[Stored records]

::::

theorem condN_of_zero_blocks {r : Slot} (hcond0 : r.cond0 = .zero) (hcond1 : r.cond1 = .zero) (a : Axis) (n : Rat) :
    condN r a n = 0 := by
  refine condN_of_zoneForce_eq_zero ?_
  rcases r.conditionBlock_eq_cond0_or_cond1 a with h | h
  · rw [h, hcond0, zoneForce_zero]
  · rw [h, hcond1, zoneForce_zero]

/-- R133: the law reads the gain and the block of the axis alone. -/
theorem condN_congr {r r' : Slot} {a a' : Axis} (hblock : r'.conditionBlock a' = r.conditionBlock a)
    (hgain : r'.gain = r.gain) (n : Rat) : condN r' a' n = condN r a n := by
  unfold condN
  rw [hblock, hgain]

/-! ## The law over integers -/

/-- The zone force at `x / m`, as its numerator over `10000 × m` (R136). -/
def zoneNumerator (b : ConditionBlock) (x m : Int) : Int :=
  let lo := signed b.cpOffset - unsigned b.deadBand
  let hi := signed b.cpOffset + unsigned b.deadBand
  if x < lo * m then
    max ((10000 * x - lo * m) * signed b.negativeCoefficient) (-(unsigned b.negativeSaturation * (10000 * m)))
  else if hi * m < x then
    min ((10000 * x - hi * m) * signed b.positiveCoefficient) (unsigned b.positiveSaturation * (10000 * m))
  else 0

/-- The product of one zone, over the common denominator. -/
theorem zone_product_eq_div (x edge coefficient : Int) {m : Int} (hm : 0 < m) :
    ((x : Rat) / m - (edge : Rat) / 10000) * coefficient
      = (((10000 * x - edge * m) * coefficient : Int) : Rat) / ((10000 * m : Int) : Rat) := by
  have hmq : (m : Rat) ≠ 0 := by exact_mod_cast hm.ne'
  push_cast
  field_simp

/-- The same for the bound of a zone. -/
theorem saturation_eq_div (saturation : Int) {m : Int} (hm : 0 < m) :
    (saturation : Rat) = ((saturation * (10000 * m) : Int) : Rat) / ((10000 * m : Int) : Rat) := by
  have hmq : ((10000 * m : Int) : Rat) ≠ 0 := by exact_mod_cast (by omega : 10000 * m ≠ 0)
  rw [Int.cast_mul, mul_div_cancel_right₀ _ hmq]

/-- A positive denominator passes through the comparisons and the clamps. -/
theorem zoneForce_div (b : ConditionBlock) (x : Int) {m : Int} (hm : 0 < m) :
    zoneForce b ((x : Rat) / m) = (zoneNumerator b x m : Rat) / ((10000 * m : Int) : Rat) := by
  have hmq : (0 : Rat) < m := by exact_mod_cast hm
  have hden : (0 : Rat) ≤ ((10000 * m : Int) : Rat) := by exact_mod_cast (by omega : 0 ≤ 10000 * m)
  have hlt : ∀ v : Int, (x : Rat) / m < v ↔ x < v * m := fun v => by rw [div_lt_iff₀ hmq]; norm_cast
  have hgt : ∀ v : Int, (v : Rat) < (x : Rat) / m ↔ v * m < x := fun v => by rw [lt_div_iff₀ hmq]; norm_cast
  unfold zoneForce zoneNumerator
  simp only [hlt, hgt]
  split_ifs with hbelow habove
  · rw [zone_product_eq_div _ _ _ hm, saturation_eq_div (unsigned b.negativeSaturation) hm, ← neg_div,
      max_div_div_right hden]
    norm_cast
  · rw [zone_product_eq_div _ _ _ hm, saturation_eq_div (unsigned b.positiveSaturation) hm, min_div_div_right hden]
    norm_cast
  · simp

theorem integerCond_of_pos (r : Slot) (a : Axis) (x : Int) {m : Int} (hm : 0 < m) :
    integerCond r a x m
      = tdiv (-(zoneNumerator (r.conditionBlock a) x m) * (r.gain.toNat : Int)) (255 * (10000 * m)) := by
  have hsign : ¬ m < 0 := hm.not_gt
  simp only [integerCond, hsign, if_false]
  rfl

/-- R134: a negative maximum flips the sign of the sample. -/
theorem integerCond_of_neg (r : Slot) (a : Axis) (x : Int) {m : Int} (hm : m < 0) :
    integerCond r a x m = integerCond r a (-x) (-m) := by
  have hsign : ¬ -m < 0 := by omega
  simp only [integerCond, hm, hsign, if_true, if_false]

/-- R136: at a quotient with a positive denominator the law's one truncation is one integer division. -/
theorem condN_div (r : Slot) (a : Axis) (x : Int) {m : Int} (hm : 0 < m) :
    condN r a ((x : Rat) / m) = integerCond r a x m := by
  have hscaled : -(zoneForce (r.conditionBlock a) ((x : Rat) / m)) * (r.gain.toNat : Rat) / 255
      = ((-(zoneNumerator (r.conditionBlock a) x m) * (r.gain.toNat : Int) : Int) : Rat)
        / ((255 * (10000 * m) : Int) : Rat) := by
    rw [zoneForce_div _ _ hm]
    push_cast
    ring
  rw [condN, hscaled, trunc_div _ (by omega), integerCond_of_pos r a x hm]
  rfl

/-- Settles O50: a negative maximum is moved to the sample, and the quotient has a positive denominator. -/
theorem conditionLawOverIntegers : Obligations.ConditionLawOverIntegers := by
  intro r a x xmax hmax
  rw [cond, if_neg hmax]
  rcases lt_or_gt_of_ne hmax with hneg | hpos
  · have hquotient : (x.toInt : Rat) / (xmax.toInt : Rat) = ((-x.toInt : Int) : Rat) / ((-xmax.toInt : Int) : Rat) := by
      rw [Int.cast_neg, Int.cast_neg, neg_div_neg_eq]
    rw [hquotient, condN_div r a _ (by omega), ← integerCond_of_neg r a _ hneg]
  · exact condN_div r a _ hpos

/-! ## Inertia -/

/-- The sign of the acceleration as an inertia rule reads it (R139). -/
def accelerationSign (rule : InertiaRule) (a : Axis) (smp : SampleRecord) : SignType :=
  if rule.normalised a then signOf (smp.inertiaAcc.toInt * smp.inertiaMax.toInt) else signOf smp.inertiaAcc.toInt

/-- The sign that an inertia rule gives to the law's result (R139). -/
def inertiaFactor (rule : InertiaRule) (a : Axis) (smp : SampleRecord) : SignType :=
  rule.sign a (accelerationSign rule a smp) (signOf (rule.proxy a smp))

/-- The normalised acceleration that an inertia rule applies the law to (R139). -/
def inertiaSample (rule : InertiaRule) (a : Axis) (smp : SampleRecord) : Rat :=
  if rule.absolute a (accelerationSign rule a smp) (signOf (rule.proxy a smp)) then
    |(smp.inertiaAcc.toInt : Rat) / (smp.inertiaMax.toInt : Rat)|
  else (smp.inertiaAcc.toInt : Rat) / (smp.inertiaMax.toInt : Rat)

/-- R139: neither the sign nor the sample depends on the record. -/
theorem inertiaForce_eq (rule : InertiaRule) (r : Slot) (a : Axis) (smp : SampleRecord) :
    inertiaForce rule r a smp
      = if smp.inertiaMax.toInt = 0 then 0
        else (inertiaFactor rule a smp : Int) * condN r a (inertiaSample rule a smp) :=
  rfl

theorem inertiaSample_default (a : Axis) (smp : SampleRecord) :
    inertiaSample defaultInertia a smp = |(smp.inertiaAcc.toInt : Rat) / (smp.inertiaMax.toInt : Rat)| :=
  rfl

/-- The default rule opposes the sign of the friction position where the acceleration is negative. -/
theorem inertiaFactor_default_of_neg {smp : SampleRecord} (h : smp.inertiaAcc.toInt < 0) (a : Axis) :
    inertiaFactor defaultInertia a smp = -signOf smp.frictionPos.toInt :=
  if_pos (signOf_of_neg h)

theorem inertiaFactor_default_of_nonneg {smp : SampleRecord} (h : 0 ≤ smp.inertiaAcc.toInt) (a : Axis) :
    inertiaFactor defaultInertia a smp = 0 := by
  have hsign : signOf smp.inertiaAcc.toInt ≠ -1 := by
    rcases h.eq_or_lt with hzero | hpos
    · rw [← hzero]; decide
    · rw [signOf_of_pos hpos]; decide
  exact if_neg hsign

/-- R139: what every inertia rule keeps. -/
theorem keepsConditionLaw_inertiaForce (rule : InertiaRule) : KeepsConditionLaw (inertiaForce rule) := by
  refine ⟨fun a smp => inertiaFactor rule a smp, inertiaSample rule, fun a smp => ?_, fun a smp => ?_,
    inertiaForce_eq rule⟩
  · exact (SignType.trichotomy (inertiaFactor rule a smp)).imp (congrArg SignType.cast)
      (Or.imp (congrArg SignType.cast) (congrArg SignType.cast))
  · exact (ite_eq_or_eq _ _ _).symm

/-- Settles O52: the default rule in each case of the two signs, and every rule by its sign and its sample. -/
theorem defaultInertiaRule : Obligations.DefaultInertiaRule := by
  refine ⟨fun r a smp => ?_, keepsConditionLaw_inertiaForce⟩
  rw [inertiaForce_eq, inertiaSample_default]
  congr 1
  by_cases hacc : smp.inertiaAcc.toInt < 0
  · rw [inertiaFactor_default_of_neg hacc]
    rcases lt_trichotomy smp.frictionPos.toInt 0 with hneg | hzero | hpos
    · simp [hacc, hneg]
    · simp [hzero]
    · simp [hacc, hpos, hpos.not_gt]
  · rw [inertiaFactor_default_of_nonneg (Int.not_lt.mp hacc)]
    simp [hacc]

/-! ## The contribution of a condition type -/

theorem exists_mul_condN_of_cond (a : Axis) (x xmax : Sample) :
    ∃ (factor : Int) (n : Rat), ∀ r : Slot, cond r a x xmax = factor * condN r a n := by
  by_cases hmax : xmax.toInt = 0
  · exact ⟨0, 0, fun r => by rw [cond, if_pos hmax, zero_mul]⟩
  · exact ⟨1, _, fun r => by rw [cond, if_neg hmax, one_mul]⟩

theorem exists_mul_condN_of_inertiaForce (rule : InertiaRule) (a : Axis) (smp : SampleRecord) :
    ∃ (factor : Int) (n : Rat), ∀ r : Slot, inertiaForce rule r a smp = factor * condN r a n := by
  by_cases hmax : smp.inertiaMax.toInt = 0
  · exact ⟨0, 0, fun r => by rw [inertiaForce_eq, if_pos hmax, zero_mul]⟩
  · exact ⟨inertiaFactor rule a smp, inertiaSample rule a smp, fun r => by rw [inertiaForce_eq, if_neg hmax]⟩

/-- R133, R147: a condition type contributes a multiple of one result of the law; the multiple and the point the law is
taken at come from the type, the axis and its samples. -/
theorem exists_mul_condN_of_contribution (c : Config) {code : Byte} (hlow : 8 ≤ code.toNat) (hhigh : code.toNat ≤ 11)
    (a : Axis) (smp : SampleRecord) :
    ∃ (factor : Int) (n : Rat), ∀ r : Slot, r.effectType = code → contribution c r a smp = factor * condN r a n := by
  have hcode : code = 8 ∨ code = 9 ∨ code = 10 ∨ code = 11 := by bv_omega
  rcases hcode with rfl | rfl | rfl | rfl
  · obtain ⟨factor, n, hforce⟩ := exists_mul_condN_of_cond a smp.springPos smp.springMax
    exact ⟨factor * (c.typeGain .spring).toNat, n, fun r htype => by
      rw [contribution_spring c a smp htype, hforce, mul_right_comm]⟩
  · obtain ⟨factor, n, hforce⟩ := exists_mul_condN_of_cond a smp.damperVel smp.damperMax
    exact ⟨factor * (c.typeGain .damper).toNat, n, fun r htype => by
      rw [contribution_damper c a smp htype, hforce, mul_right_comm]⟩
  · obtain ⟨factor, n, hforce⟩ := exists_mul_condN_of_inertiaForce c.inertia a smp
    exact ⟨factor * (c.typeGain .inertia).toNat, n, fun r htype => by
      rw [contribution_inertia c a smp htype, hforce, mul_right_comm]⟩
  · obtain ⟨factor, n, hforce⟩ := exists_mul_condN_of_cond a smp.frictionPos smp.frictionMax
    exact ⟨factor * (c.typeGain .friction).toNat, n, fun r htype => by
      rw [contribution_friction c a smp htype, hforce, mul_right_comm]⟩
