-- ==== Sys2Proof/Safety.lean ====
section
/-! DEFINITION. What a safe state is and what runs are, in the terms the statements use: the invariant every step
keeps (R144, R230 and what they rest on), the states a launch reaches, and the run of one operation. -/

namespace Sys2Proof.Machine

/-- No request is pending at the engine. -/
def NoRequest (s : State) : Prop := s.seStartReq = false ∧ s.seStopReq = false ∧ s.seTxPend = false

/-- Nothing is pending and no completion is waiting to be seen (R144). -/
def EngineQuiet (s : State) : Prop := NoRequest s ∧ s.seDone = false

/-- The three requests CTRL makes of the engine (R131, R133, R135). -/
inductive Request
  | start
  | stop
  | byte
  deriving DecidableEq, Repr

/-- Exactly this request is pending, and no completion has been set (R38). -/
def Pending (k : Request) (s : State) : Prop :=
  s.seStartReq = decide (k = .start) ∧ s.seStopReq = decide (k = .stop) ∧ s.seTxPend = decide (k = .byte) ∧
    s.seDone = false ∧ (k = .byte → s.seTxbuf.isSome = true)

/-- The request has been completed and CTRL has not yet seen it (R39). -/
def Answered (s : State) : Prop := NoRequest s ∧ s.seDone = true

/-- A bus primitive is where its phase says (R130). -/
def PrimitiveOk (k : Request) (s : State) : Prop :=
  (s.bph = .issue → EngineQuiet s) ∧ (s.bph = .wait → Pending k s ∨ Answered s)

/-- The bus driver rests: phase `ISSUE`, engine quiet (R144). -/
def BusResting (s : State) : Prop := s.bph = .issue ∧ EngineQuiet s

/-- The decoder's timer runs exactly in the two measuring states (R28). -/
def measuring : DState → Bool
  | .ldrMeasure => true
  | .bitMeasure => true
  | _ => false

/-- The states in which the indicator is on: from the end of the debounce to FrameComplete (R33). -/
def decoding : DState → Bool
  | .idle => false
  | .debounce => false
  | _ => true

/-- What the decoder's state reads has been written (R29, R32). -/
def DecoderOk (s : State) : Prop :=
  (s.dstate = .debounce → s.dlyT0.isSome = true) ∧
    (s.dstate = .bitSeek ∨ s.dstate = .bitMeasure → s.fidx.isSome = true ∧ s.bidx.isSome = true)

/-- An operation in progress is in one of its own sub-states (R64). -/
def OperationOk (i : Instr) (s : State) : Prop :=
  match i with
  | .busStart => s.dstate = .idle ∧ PrimitiveOk .start s
  | .busStop => s.dstate = .idle ∧ PrimitiveOk .stop s
  | .busSend _ => s.dstate = .idle ∧ PrimitiveOk .byte s
  | .busWrite _ _ _ =>
    s.dstate = .idle ∧
      match s.wseq with
      | .start => PrimitiveOk .start s
      | .address => s.busph = .active ∧ PrimitiveOk .byte s
      | .control => s.busph = .active ∧ PrimitiveOk .byte s
      | .data => s.busph = .active ∧ PrimitiveOk .byte s
      | .stop => s.busph = .active ∧ PrimitiveOk .stop s
  | .decFrame => BusResting s ∧ s.dstate ≠ .idle ∧ DecoderOk s
  | .decService => BusResting s ∧ DecoderOk s
  | .sysDelay _ => BusResting s ∧ s.dstate = .idle ∧ s.dlyT0.isSome = true
  | .busChkack => BusResting s ∧ s.dstate = .idle
  | .decCheck => BusResting s ∧ s.dstate = .idle
  | .frmRead _ => BusResting s ∧ s.dstate = .idle
  | .ldrRead => BusResting s ∧ s.dstate = .idle

/-- The invariant of the machine. -/
structure Inv (s : State) : Prop where
  /-- the launch has a meaning (R252) -/
  launch : launchRefusal s.launch = none
  /-- the count fits the timer's width (R34) -/
  count : s.tmrCnt < 2 ^ s.launch.tmrWidth
  /-- the timer runs exactly while an interval is measured (R28) -/
  timer : s.tmrOn = measuring s.dstate
  /-- the indicator is on from the end of the debounce to FrameComplete (R33) -/
  indicator : s.ind = decoding s.dstate
  /-- a delay started in the past (R32) -/
  delay : ∀ t, s.dlyT0 = some t → t ≤ s.now
  /-- `CPC` stays inside the HOST's stream (R24, R228) -/
  stream : s.cpc ≤ s.prog.length
  /-- `READY = 1`: the bus driver and the decoder rest (R144, R230) -/
  rest : s.ready = true → BusResting s ∧ s.dstate = .idle
  /-- `READY = 0`: `CUR` is the word of an operation that is in one of its sub-states (R64) -/
  busy : s.ready = false → ∃ i : Instr, i.wf = true ∧ s.cur = some (encode i) ∧ OperationOk i s

/-- The states a run reaches, in any launch with a meaning, with any inputs, schedule and HOST stream. -/
inductive Reachable : State → Prop
  | reset (l : Launch) (inp : Inputs) (d : Nat) (h : launchRefusal l = none) : Reachable (State.powerOn l inp d)
  | step {s t : State} (h : Reachable s) (hs : step s = .next t) : Reachable t

/-- A run of the machine from `s` to `t` through states in which `READY = 0`: the run of the operation in progress in
`s`, up to and including the step that completes it. -/
inductive BusyRun : State → State → Prop
  | here (s : State) : BusyRun s s
  | step {s t u : State} (h : BusyRun s t) (hb : t.ready = false) (hs : step t = .next u) : BusyRun s u

/-- `k` steps of the machine. -/
abbrev runFor (k : Nat) (s : State) : Result := Host.Core.run Sys2Proof.core k s

/-- `n` TICK steps in a row. -/
def ticks : Nat → State → State
  | 0, s => s
  | n + 1, s => ticks n (tickStep s)

/-- An infinite execution: in each of its states one agent takes its step (R60). -/
def Execution (x : Nat → State) : Prop := ∀ n, step (x n) = .next (x (n + 1))

/-- A fair execution (R67): time advances without bound; CTRL, enabled for ever, takes a step again; and so does the
ENGINE in an environment that does not stall it. Nothing bounds when. -/
structure Fair (x : Nat → State) : Prop where
  tick : ∀ n, ∃ m, n ≤ m ∧ nextMove (x m) = .tick
  ctrl : ∀ n, (∀ m, n ≤ m → ctrlEnabled (x m) = true) → ∃ m, n ≤ m ∧ nextMove (x m) = .ctrl
  engine : (x 0).launch.stall = false →
    ∀ n, (∀ m, n ≤ m → engineEnabled (x m) = true) → ∃ m, n ≤ m ∧ nextMove (x m) = .engine

/-- A hang (R251): from some point on CTRL is enabled for ever and each of its steps is a spin. -/
def Hangs (x : Nat → State) : Prop :=
  ∃ n, ∀ m, n ≤ m → ctrlEnabled (x m) = true ∧ (nextMove (x m) = .ctrl → x (m + 1) = afterChoice (x m))

/-- A state in which the program is used up, `READY = 1` and there is no fault (R232). The program of an algorithm is
used up only when the algorithm has nothing left to issue or decide (R228; DESIGN CHOICE, notes/assumptions/6.md). -/
def EndState (s : State) : Prop :=
  s.cpc = s.prog.length ∧ clientMoves s = false ∧ s.ready = true ∧ s.fault = none

/-- The run from `s` ends in `t`, after `k` steps: `t` is the first of its states that is an end state (R232). -/
def EndsAfter (k : Nat) (s t : State) : Prop :=
  runFor k s = .next t ∧ EndState t ∧ ∀ j u, j < k → runFor j s = .next u → ¬ EndState u

/-- What is observed of an end state (R232). -/
structure Observation where
  frame : Frame
  leaderOk : Bool
  res : Option Byte
  busTrace : List BusEvent
  ind : Bool
  timer : Nat × Bool × Bool
  resReads : List Byte
  deriving DecidableEq, Repr

/-- The observation of a state (R232). -/
def State.observe (s : State) : Observation :=
  ⟨s.frame, s.leaderOk, s.res, s.busTrace, s.ind, (s.tmrCnt, s.tmrOn, s.tmrOvf), s.resReads⟩

/-- The prompt schedule runs with no listed step left, so it alone chooses. -/
def PromptRun (s : State) : Prop := s.launch.policy = .prompt ∧ s.sched = []

/-- The line `IR` carries the bit pulses `ps` from time `t` on, and level `¬M` at the end (R105): each pulse is a
separator of `p.1` ticks at level `¬M` and a measured interval of `p.2` ticks at level M. -/
def Carries (s : State) : Nat → List (Nat × Nat) → Prop
  | t, [] => s.irAt t = !s.measLevel
  | t, p :: ps =>
    (∀ u, t ≤ u → u < t + p.1 → s.irAt u = !s.measLevel) ∧
    (∀ u, t + p.1 ≤ u → u < t + p.1 + p.2 → s.irAt u = s.measLevel) ∧
    Carries s (t + p.1 + p.2) ps

/-- Two states that agree on everything but what the frame holds. -/
def AgreeButFrame (s t : State) : Prop := { s with frame := t.frame } = t

/-- Two outcomes that agree on everything but `SE_ACKSTAT`. -/
def AgreeButAck (r q : Result) : Prop :=
  match r, q with
  | .next s, .next t => { s with seAckstat := t.seAckstat } = t
  | .fault f, .fault g => f = g
  | .refused f, .refused g => f = g
  | _, _ => False

end Sys2Proof.Machine
end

::::

§ **Work instructions**
Repeat every line of the data word for word until you have repeated the line that contains "axis alone. -/", which is the last one to include.

§ **Exercise answer**
theorem condN_of_zero_blocks {r : Slot} (hcond0 : r.cond0 = .zero) (hcond1 : r.cond1 = .zero) (a : Axis) (n : Rat) :
    condN r a n = 0 := by
  refine condN_of_zoneForce_eq_zero ?_
  rcases r.conditionBlock_eq_cond0_or_cond1 a with h | h
  · rw [h, hcond0, zoneForce_zero]
  · rw [h, hcond1, zoneForce_zero]

/-- R133: the law reads the gain and the block of the axis alone. -/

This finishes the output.